THE TASK – From the records below, copy out exactly the lines from the one containing "theorem adc_does : NineForms.adc.Does" to the one containing "theorem and_does : NineForms.and.Does", both included. Add nothing else.

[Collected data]
###

/-! ### The bytes up to a stop -/

theorem fetchAvail_error {n : Nat} {e : Stop} (hn : 0 < n) (h : fetchByte off s = .error e) :
    fetchAvail n off s = ([], e) := by
  obtain ⟨n, rfl⟩ := Nat.exists_eq_succ_of_ne_zero hn.ne'
  rw [fetchAvail, h]

/-- Bytes that are fetched and leave the state as it is stand in front of what is fetched after them. -/
theorem fetchAvail_append {k : Nat} {b : Nat → Byte} (n : Nat)
    (h : ∀ j < k, fetchByte (off + BitVec.ofNat 32 j) s = .ok (b j, s)) :
    fetchAvail (k + n) off s =
      ((List.range k).map b ++ (fetchAvail n (off + BitVec.ofNat 32 k) s).1,
        (fetchAvail n (off + BitVec.ofNat 32 k) s).2) := by
  induction k generalizing off b with
  | zero => simp
  | succ k ih =>
    have h0 := h 0 (Nat.succ_pos k)
    rw [BitVec.add_zero] at h0
    have hrest := ih (off := off + 1) (b := fun j => b (j + 1)) fun j hj => by
      rw [add_one_add_ofNat]; exact h (j + 1) (Nat.succ_lt_succ hj)
    rw [add_one_add_ofNat] at hrest
    rw [Nat.succ_add, fetchAvail, h0, List.range_succ_eq_map]
    simp only [hrest, List.map_cons, List.map_map, List.cons_append]
    rfl

theorem fetchAvail_stop {k n : Nat} {b : Nat → Byte} {e : Stop} (hn : 0 < n)
    (h : ∀ j < k, fetchByte (off + BitVec.ofNat 32 j) s = .ok (b j, s))
    (he : fetchByte (off + BitVec.ofNat 32 k) s = .error e) :
    (fetchAvail (k + n) off s).1.length = k ∧ (fetchAvail (k + n) off s).2 = e := by
  rw [fetchAvail_append n h, fetchAvail_error hn he]
  simp

end

/-- Settles O26: the bytes whose checks pass are read in order, and the next byte stops the fetch in its own way. -/
theorem fetchReadsCode : Obligations.FetchReadsCode := by
  unfold Obligations.FetchReadsCode
  intro s k hw hk hpass
  obtain ⟨n, hn⟩ := Nat.exists_eq_add_of_le hk
  have hfetched : s.fetched = fetchAvail (k + n) s.eip s := by rw [← hn]; rfl
  have hbytes := fun j hj => fetchByte_run hw (hpass j hj).1 (hpass j hj).2
  rw [hfetched]
  refine ⟨fun j hj => ?_, ?_, ?_⟩
  · rw [fetchAvail_append n hbytes, List.getElem?_append_left (by simpa using hj)]
    simp [hj]
  · rintro rfl
    obtain rfl : n = 0 := by omega
    rw [fetchAvail_append 0 hbytes]
    exact ⟨by simp [fetchAvail], rfl⟩
  · rintro off lin hlt rfl rfl
    have hn0 : 0 < n := by omega
    exact ⟨fun hout => fetchAvail_stop hn0 hbytes (fetchByte_outOfBounds hout),
      fun hin hp => fetchAvail_stop hn0 hbytes (fetchByte_blocked hw hin hp),
      fun p hin hp hout => fetchAvail_stop hn0 hbytes (fetchByte_outOfRange hw hin hp hout)⟩

end Sys2Proof.Machine
end

section
/-! PROOF. The forms of ADD, ADC, SUB, SBB and CMP (40_arithmetic R233 to R238): each mnemonic is one operation in nine operand
shapes, so a fact about the shapes is a fact about every form. -/

namespace Sys2Proof.Machine

/-- The nine forms of an instruction are the shapes that write the result of one operation (40_arithmetic R233). -/
structure NineForms.Does (f : NineForms) (op : BinOp) : Prop where
  rm8R8 : ∀ rm r s, exec (f.rm8R8 rm r) s = seqInstr (rmFromReg op .b8 rm r) s
  rmvRv : ∀ rm r s, exec (f.rmvRv rm r) s = seqInstr (rmFromReg op s.ctx.osz rm r) s
  r8Rm8 : ∀ r rm s, exec (f.r8Rm8 r rm) s = seqInstr (regFromRM op .b8 r rm) s
  rvRmv : ∀ r rm s, exec (f.rvRmv r rm) s = seqInstr (regFromRM op s.ctx.osz r rm) s
  alIb : ∀ ib s, exec (f.alIb ib) s = seqInstr (regFromImm op .b8 .eax ib) s
  eaxIz : ∀ iz s, exec (f.eaxIz iz) s = seqInstr (regFromImm op s.ctx.osz .eax (immIz s.ctx.osz iz)) s
  rm8Ib : ∀ rm ib s, exec (f.rm8Ib rm ib) s = seqInstr (rmFromImm op .b8 rm ib) s
  rmvIz : ∀ rm iz s, exec (f.rmvIz rm iz) s = seqInstr (rmFromImm op s.ctx.osz rm (immIz s.ctx.osz iz)) s
  rmvIbs : ∀ rm ib s, exec (f.rmvIbs rm ib) s = seqInstr (rmFromImm op s.ctx.osz rm (immIbs s.ctx.osz ib)) s

/-- The nine forms of an instruction are the shapes that discard the result of one operation (40_arithmetic R238). -/
structure NineForms.Tests (f : NineForms) (op : BinOp) : Prop where
  rm8R8 : ∀ rm r s, exec (f.rm8R8 rm r) s = seqInstr (testRMReg op .b8 rm r) s
  rmvRv : ∀ rm r s, exec (f.rmvRv rm r) s = seqInstr (testRMReg op s.ctx.osz rm r) s
  r8Rm8 : ∀ r rm s, exec (f.r8Rm8 r rm) s = seqInstr (testRegRM op .b8 r rm) s
  rvRmv : ∀ r rm s, exec (f.rvRmv r rm) s = seqInstr (testRegRM op s.ctx.osz r rm) s
  alIb : ∀ ib s, exec (f.alIb ib) s = seqInstr (testRegImm op .b8 .eax ib) s
  eaxIz : ∀ iz s, exec (f.eaxIz iz) s = seqInstr (testRegImm op s.ctx.osz .eax (immIz s.ctx.osz iz)) s
  rm8Ib : ∀ rm ib s, exec (f.rm8Ib rm ib) s = seqInstr (testRMImm op .b8 rm ib) s
  rmvIz : ∀ rm iz s, exec (f.rmvIz rm iz) s = seqInstr (testRMImm op s.ctx.osz rm (immIz s.ctx.osz iz)) s
  rmvIbs : ∀ rm ib s, exec (f.rmvIbs rm ib) s = seqInstr (testRMImm op s.ctx.osz rm (immIbs s.ctx.osz ib)) s

theorem add_does : NineForms.add.Does addOp := by constructor <;> intros <;> rfl

theorem adc_does : NineForms.adc.Does adcOp := by constructor <;> intros <;> rfl

theorem sub_does : NineForms.sub.Does subOp := by constructor <;> intros <;> rfl

theorem sbb_does : NineForms.sbb.Does sbbOp := by constructor <;> intros <;> rfl

theorem and_does : NineForms.and.Does andOp := by constructor <;> intros <;> rfl

theorem or_does : NineForms.or.Does orOp := by constructor <;> intros <;> rfl

theorem xor_does : NineForms.xor.Does xorOp := by constructor <;> intros <;> rfl

theorem cmp_tests : NineForms.cmp.Tests subOp := by constructor <;> intros <;> rfl

variable {f : NineForms} {op : BinOp} {e : Effect}

/-- The forms write the effect that their operation computes (40_arithmetic R233). -/
theorem NineForms.Does.writes (h : f.Does op) (ho : Computes op e) (ha : EffAgree e) : f.Writes e :=
  ⟨fun s rm r hc => (h.rm8R8 rm r s).trans (rmFromReg_run ho ha hc),
    fun s rm r hc => (h.rmvRv rm r s).trans (rmFromReg_run ho ha hc),
    fun s r rm hc => (h.r8Rm8 r rm s).trans (regFromRM_run ho hc),
    fun s r rm hc => (h.rvRmv r rm s).trans (regFromRM_run ho hc),
    fun s ib hc => (h.alIb ib s).trans (regFromImm_run ho hc),
    fun s iz hc => (h.eaxIz iz s).trans (regFromImm_run ho hc),
    fun s rm ib hc => (h.rm8Ib rm ib s).trans (rmFromImm_run ho ha hc),
    fun s rm iz hc => (h.rmvIz rm iz s).trans (rmFromImm_run ho ha hc),
    fun s rm ib hc => (h.rmvIbs rm ib s).trans (rmFromImm_run ho ha hc)⟩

###

ANSWER SECTION –
theorem adc_does : NineForms.adc.Does adcOp := by constructor <;> intros <;> rfl

theorem sub_does : NineForms.sub.Does subOp := by constructor <;> intros <;> rfl

theorem sbb_does : NineForms.sbb.Does sbbOp := by constructor <;> intros <;> rfl

theorem and_does : NineForms.and.Does andOp := by constructor <;> intros <;> rfl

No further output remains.